(What you need to do): Using the entries that follow, report how many lines contain the word "zeroRun". Only the number is wanted.

Segment Start: Dataset content

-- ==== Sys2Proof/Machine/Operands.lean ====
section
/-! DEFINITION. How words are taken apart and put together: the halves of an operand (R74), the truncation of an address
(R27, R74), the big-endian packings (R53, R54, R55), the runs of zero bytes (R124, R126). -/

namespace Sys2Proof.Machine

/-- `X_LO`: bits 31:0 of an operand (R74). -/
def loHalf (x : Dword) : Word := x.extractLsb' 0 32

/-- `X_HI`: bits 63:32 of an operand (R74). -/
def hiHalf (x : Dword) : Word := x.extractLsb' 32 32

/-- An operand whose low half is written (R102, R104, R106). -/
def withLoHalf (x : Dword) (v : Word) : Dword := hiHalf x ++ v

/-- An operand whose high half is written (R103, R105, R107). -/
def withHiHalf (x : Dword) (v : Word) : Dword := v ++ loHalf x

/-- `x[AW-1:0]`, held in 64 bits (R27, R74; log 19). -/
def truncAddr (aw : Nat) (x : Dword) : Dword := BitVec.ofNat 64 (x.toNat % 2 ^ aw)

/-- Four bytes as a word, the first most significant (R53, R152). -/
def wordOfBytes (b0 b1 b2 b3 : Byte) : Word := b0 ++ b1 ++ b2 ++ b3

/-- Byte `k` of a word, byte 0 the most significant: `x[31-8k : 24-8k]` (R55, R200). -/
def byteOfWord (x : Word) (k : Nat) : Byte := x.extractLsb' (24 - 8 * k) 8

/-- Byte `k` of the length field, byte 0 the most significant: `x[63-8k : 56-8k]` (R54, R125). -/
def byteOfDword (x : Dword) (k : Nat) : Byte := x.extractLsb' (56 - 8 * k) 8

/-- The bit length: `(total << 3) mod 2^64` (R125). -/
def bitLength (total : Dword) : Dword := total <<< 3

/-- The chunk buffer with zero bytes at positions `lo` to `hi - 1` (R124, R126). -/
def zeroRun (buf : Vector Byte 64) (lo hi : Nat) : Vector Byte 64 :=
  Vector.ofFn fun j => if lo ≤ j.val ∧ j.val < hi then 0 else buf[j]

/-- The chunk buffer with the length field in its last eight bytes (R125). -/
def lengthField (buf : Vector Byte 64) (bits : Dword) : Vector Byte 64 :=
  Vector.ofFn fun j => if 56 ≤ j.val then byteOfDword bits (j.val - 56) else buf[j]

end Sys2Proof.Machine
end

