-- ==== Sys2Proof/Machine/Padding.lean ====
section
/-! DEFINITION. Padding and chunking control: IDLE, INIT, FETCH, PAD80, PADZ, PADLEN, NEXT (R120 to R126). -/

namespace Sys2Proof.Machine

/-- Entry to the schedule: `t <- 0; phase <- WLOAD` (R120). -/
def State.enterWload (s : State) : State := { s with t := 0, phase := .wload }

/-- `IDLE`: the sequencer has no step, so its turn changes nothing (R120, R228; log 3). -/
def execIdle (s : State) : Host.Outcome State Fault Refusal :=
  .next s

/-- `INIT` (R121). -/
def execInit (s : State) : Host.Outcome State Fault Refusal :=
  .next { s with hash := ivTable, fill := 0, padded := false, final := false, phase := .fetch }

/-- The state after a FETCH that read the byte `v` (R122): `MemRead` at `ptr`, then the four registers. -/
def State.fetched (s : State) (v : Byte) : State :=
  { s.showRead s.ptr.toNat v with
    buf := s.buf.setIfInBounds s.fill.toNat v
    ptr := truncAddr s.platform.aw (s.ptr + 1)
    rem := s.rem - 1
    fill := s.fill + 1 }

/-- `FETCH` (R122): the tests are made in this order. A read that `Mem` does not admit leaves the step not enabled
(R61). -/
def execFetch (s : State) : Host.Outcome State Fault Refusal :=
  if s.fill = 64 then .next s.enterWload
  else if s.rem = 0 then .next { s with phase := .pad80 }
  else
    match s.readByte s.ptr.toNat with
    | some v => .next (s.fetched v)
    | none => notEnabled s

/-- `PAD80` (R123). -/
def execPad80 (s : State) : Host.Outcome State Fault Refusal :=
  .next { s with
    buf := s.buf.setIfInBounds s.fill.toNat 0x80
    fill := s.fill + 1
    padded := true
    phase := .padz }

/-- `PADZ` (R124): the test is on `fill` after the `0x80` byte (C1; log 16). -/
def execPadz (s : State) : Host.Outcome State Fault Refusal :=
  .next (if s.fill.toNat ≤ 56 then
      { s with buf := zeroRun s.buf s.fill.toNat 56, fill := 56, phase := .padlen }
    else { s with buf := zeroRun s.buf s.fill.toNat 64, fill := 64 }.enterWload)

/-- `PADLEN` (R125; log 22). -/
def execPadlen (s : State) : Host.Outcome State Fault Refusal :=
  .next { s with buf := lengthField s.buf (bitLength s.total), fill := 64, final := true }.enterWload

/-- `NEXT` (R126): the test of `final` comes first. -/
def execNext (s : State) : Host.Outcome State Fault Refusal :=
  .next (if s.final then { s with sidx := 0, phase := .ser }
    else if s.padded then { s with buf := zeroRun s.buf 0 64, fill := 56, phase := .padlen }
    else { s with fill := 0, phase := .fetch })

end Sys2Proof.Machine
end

Segment End: Dataset content

(Response area): 4